### TRY IT:
From the line with "Ty.w (.float fp32) *" through the line with "def pageSt : State", inclusive, return each line of the data below exactly and leave the rest out.

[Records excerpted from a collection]
↓

-- ==== Sys2Proof/Tests/Effects.lean ====
section
/-! SUPPORT. Witnesses of the clauses that say what steps of engines leave, what authorities grant, and the further forms of other
statements. Each theorem is named for its statement. -/

namespace Sys2Proof.Tests

open Sys2Proof.Machine Sys2Proof.Safety

set_option Elab.async false

/-! ## Instructions -/

def dbgSt : State := withCtx0 (given []) (fun c => { c with dbg := true })
theorem wit_SysBreakpointAndEnd_notice : (dbgSt.ctx dbgSt.myCtx).dbg = true ∧ dbgSt.ucie = false ∧ dbgSt.notes.length < 1024 ∧ canonical dbgSt :=
  ⟨by decide +kernel, by decide +kernel, by decide +kernel, canonical_of _ (by decide +kernel)⟩
theorem wit_TrapsAndParking_destination : (withCell (given []) 3 ⟨0, false, true⟩).me.st = .run ∧
    ((withCell (given []) 3 ⟨0, false, true⟩).cell 1).full = true ∧ ((withCell (given []) 3 ⟨0, false, true⟩).cell 3).pend = true := by decide +kernel
/-- The narrower sizes and the indexed forms, at the last bytes of a doubleword. -/
theorem wit_L1HitsAndFences_sizes : (∀ x ∈ [(7, 1), (6, 2), (4, 4), (0, 8)], AlignedAt l1St 2 x.1 x.2 ∧
      l1St.clearFor (vaAt l1St 2 x.1) x.2 = true ∧ inWindow (vaAt l1St 2 x.1) = false ∧ vaAt l1St 2 x.1 / 128 = 0x200) ∧
    vaAt l1St 2 0 = (l1St.rv 2 + l1St.rv 4 <<< 3).toNat % 2 ^ 56 ∧ (l1St.rv 2 + l1St.rv 4 <<< 3).toNat % Size.bytes .d = 0 ∧
    RegsReady l1St [1, 2, 4] [1] := by decide +kernel
def sumOne (va : Nat) : Sum := ⟨va, 5, ⟨0, 0, 0⟩, 0, 0, 0, 512, false, 0x1000, 0, [], false⟩
theorem wit_StreamsSumsAndHints_joins :
    let s := withCore accSt (fun k => { k with sums := [sumOne 0, sumOne (vaAt accSt 2 0)] })
    (s.core s.cur.core).sums = [sumOne 0] ++ sumOne (vaAt s 2 0) :: [] ∧ (∀ y ∈ [sumOne 0], y.ctx ≠ s.myCtx ∨ y.va ≠ vaAt s 2 0) ∧
      (sumOne (vaAt s 2 0)).ctx = s.myCtx ∧ inWindow (vaAt s 2 0) = false ∧ AlignedAt s 2 0 8 := by decide +kernel

/-! ## Steps of the engines -/

/-- A job of 1,024 FP32 elements, and one of one element. -/
def vecJob (n : Nat) : Job := { vJob with fmt := (n - 1) * 4096, srcs := [0, 1, 2], dsts := [3] }
theorem wit_VectorInstructionsQueue_steps : (∀ n ∈ [1, 257, 1024], (vecJob n).steps = 0 ∧ (vecJob n).buf = [] ∧
      tyOf ((vecJob n).fmt % 16) = some (.float fp32) ∧ tyOf ((vecJob n).fmt / 16 % 16) = some (.float fp32) ∧
      Ty.w (.float fp32) * vfN (vecJob n).fmt ≤ 32768 ∧ vfN (vecJob n).fmt = n) ∧ 31 < Ty.w (.float fp32) ∧
    1 ≠ 0 ∧ 256 * 1 < (List.replicate 257 0).length ∧ (List.replicate 257 0).length * Ty.w (.float fp32) ≤ 32768 := by decide +kernel
/-- A page of class U at 0x20000, and the job that gathers or scatters one element there. -/
def pageSt : State := { given [] with tlb := cached 0x20000 2 }
def oneJob : Job := { vecJob 1 with opA := 0x20000 }
theorem wit_VectorInstructionsQueue_memoryStep : ∃ u v, vfN oneJob.fmt = 1 ∧ pageSt.stepLog = ⟨[], 0, none⟩ ∧
    (oneJob.opA.toNat + elAt (jobTile pageSt oneJob 0).data 32 0 * Ty.size (.float fp32)) % 2 ^ 56 = 0x20000 ∧
    pageSt.jobHeld oneJob 0x20000 false = false ∧ pageSt.copiesHeld oneJob.ctx 0x20000 = false ∧
    pageSt.readAs oneJob.actor 0x20000 4 = (u, .ok 0) ∧
    pageSt.writeAs oneJob.actor 0x20000 4 (elAt (jobTile pageSt oneJob 1).data 32 0) = (v, .ok ()) :=
  ⟨(pageSt.readAs oneJob.actor 0x20000 4).1,
    (pageSt.writeAs oneJob.actor 0x20000 4 (elAt (jobTile pageSt oneJob 1).data 32 0)).1,
    by decide +kernel, by decide +kernel, by decide +kernel, by decide +kernel, by decide +kernel, Prod.ext rfl (by decide +kernel),
    Prod.ext rfl (by decide +kernel)⟩

/-- Core 0 with bank 0 and four segments claimed, a B group of one row of 128 columns, an accumulator tile of 16 rows. -/
def mxSt (fm : Nat) : State := engSt (fun k => { k with
  claims := [(0, (0, 0)), (4, (0, 0)), (5, (0, 0)), (6, (0, 0)), (7, (0, 0))]
  groups := [(0, ⟨true, 0, cxBF fm, false, 1, List.replicate 128 0, []⟩)]
  accs := [(0, ⟨true, 0, 16, cxCF fm, true, List.replicate 2048 0⟩)] })
/-- M = 16, K = 1, in given formats: FP16 with FP32 sums and FP16 results, or INT8 with INT32 sums and results. -/
def mxJob (fm : Nat) : Job := { jobOne (.mma none true 0 0 0) with fmt := fm, m := 16, k := 1, srcs := [0], dsts := [3] }
def mxFormats : List Nat := [0x20022, 0x88066]
theorem wit_MatrixInstructionsQueue_claims : (∀ i, i < 16 * (0 % 4 + 1) * 4 / 64 → 0 + i < 32 ∧
      ((mxSt 0x20022).cluster 0).claims.find (4 + 0 + i) = some ((mxJob 0).who.core, (mxJob 0).ctx)) ∧
    ¬ (∀ i, i < 1 → 31 + i < 32 ∧ ((mxSt 0x20022).cluster 0).claims.find (4 + 31 + i) = some (0, 0)) ∧
    (∀ i ∈ accSegList (((mxSt 0x20022).cluster 0).acc 0 0), ((mxSt 0x20022).cluster 0).claims.find (4 + i) = some (0, 0)) ∧
    ((mxSt 0x20022).cluster 0).claims.find (0 + 0) = some (0, 0) ∧ ((mxSt 0x20022).cluster 0).claims.find (1 + 0) ≠ some (0, 0) := by
  decide +kernel
theorem wit_MatrixInstructionsQueue_group : ∀ fm ∈ mxFormats, ∃ e, ((mxSt fm).cluster 0).groups.find 0 = some e ∧ e.loaded = true ∧ e.ctx = 0 ∧
    (((mxSt fm).cluster 0).acc 0 0).conf = true ∧ (((mxSt fm).cluster 0).acc 0 0).fmt = cxCF fm ∧
    (((mxSt fm).cluster 0).acc 0 0).rows = (mxJob fm).m ∧ e.k = (mxJob fm).k ∧ 16 * (mxJob fm).steps + 16 ≤ 16 ∧
    (((mxSt fm).cluster 0).acc 0 0).vals.length = 128 * 16 ∧ e.elems.length = 128 * e.k ∧ cxACOD fm = false ∧ cxBCOD fm = false ∧
    cxSCL fm = false ∧ mxeEmulated { mxJob fm with instr := .mrd none true true 0 0 } = false ∧ (mxJob fm).dsts.Nodup ∧
    ∃ ta tb f r, abTy (cxAF fm) = some ta ∧ abTy e.fmt = some tb ∧ gBanks tb = 1 ∧ tyOf (cxCF fm) = some f ∧ tyOf (cxRF fm) = some r ∧
      16 * e.k * ta.w ≤ 32768 * (mxJob fm).srcs.length ∧ (mxJob fm).k * 128 * tb.w ≤ 32768 * (mxJob fm).srcs.length ∧
      16 * 128 * r.w ≤ 32768 * 2 := by
  intro fm h
  refine ⟨⟨true, 0, cxBF fm, false, 1, List.replicate 128 0, []⟩, ?_⟩
  simp only [mxFormats, List.mem_cons, List.not_mem_nil, or_false] at h
  rcases h with rfl | rfl
  · exact ⟨by decide +kernel, by decide +kernel, by decide +kernel, by decide +kernel, by decide +kernel, by decide +kernel, by decide +kernel,
      by decide +kernel, by decide +kernel, by decide +kernel, by decide +kernel, by decide +kernel, by decide +kernel, by decide +kernel,
      by decide +kernel, .float fp16, .float fp16, .float fp32, .float fp16, by decide +kernel⟩
  · exact ⟨by decide +kernel, by decide +kernel, by decide +kernel, by decide +kernel, by decide +kernel, by decide +kernel, by decide +kernel,
      by decide +kernel, by decide +kernel, by decide +kernel, by decide +kernel, by decide +kernel, by decide +kernel, by decide +kernel,
      by decide +kernel, .int true 8, .int true 8, .int true 32, .int true 32, by decide +kernel⟩
/-- A control stream of no entry and of one; a group that is not there, one of another K. -/
theorem wit_MatrixInstructionsQueue_stops : ((mxSt 0).core 0).skips.get 0 0 = 0 ∧ (mxSt 0).skipWaits 0 0 = false ∧
    ((withCore (mxSt 0) (fun k => { k with skips := [(0, BitVec.ofNat 64 (2 ^ 48))] })).core 0).skips.get 0 0 ≠ 0 ∧
    (engSt id |>.cluster 0).groups.find 0 = none ∧ (2 : Nat) ≠ (mxJob 0).k ∧ ((engSt id |>.cluster 0).acc 0 0).conf = false := by decide +kernel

↑

### SOLUTION TO THE EXERCISE:
      Ty.w (.float fp32) * vfN (vecJob n).fmt ≤ 32768 ∧ vfN (vecJob n).fmt = n) ∧ 31 < Ty.w (.float fp32) ∧
    1 ≠ 0 ∧ 256 * 1 < (List.replicate 257 0).length ∧ (List.replicate 257 0).length * Ty.w (.float fp32) ≤ 32768 := by decide +kernel
/-- A page of class U at 0x20000, and the job that gathers or scatters one element there. -/
def pageSt : State := { given [] with tlb := cached 0x20000 2 }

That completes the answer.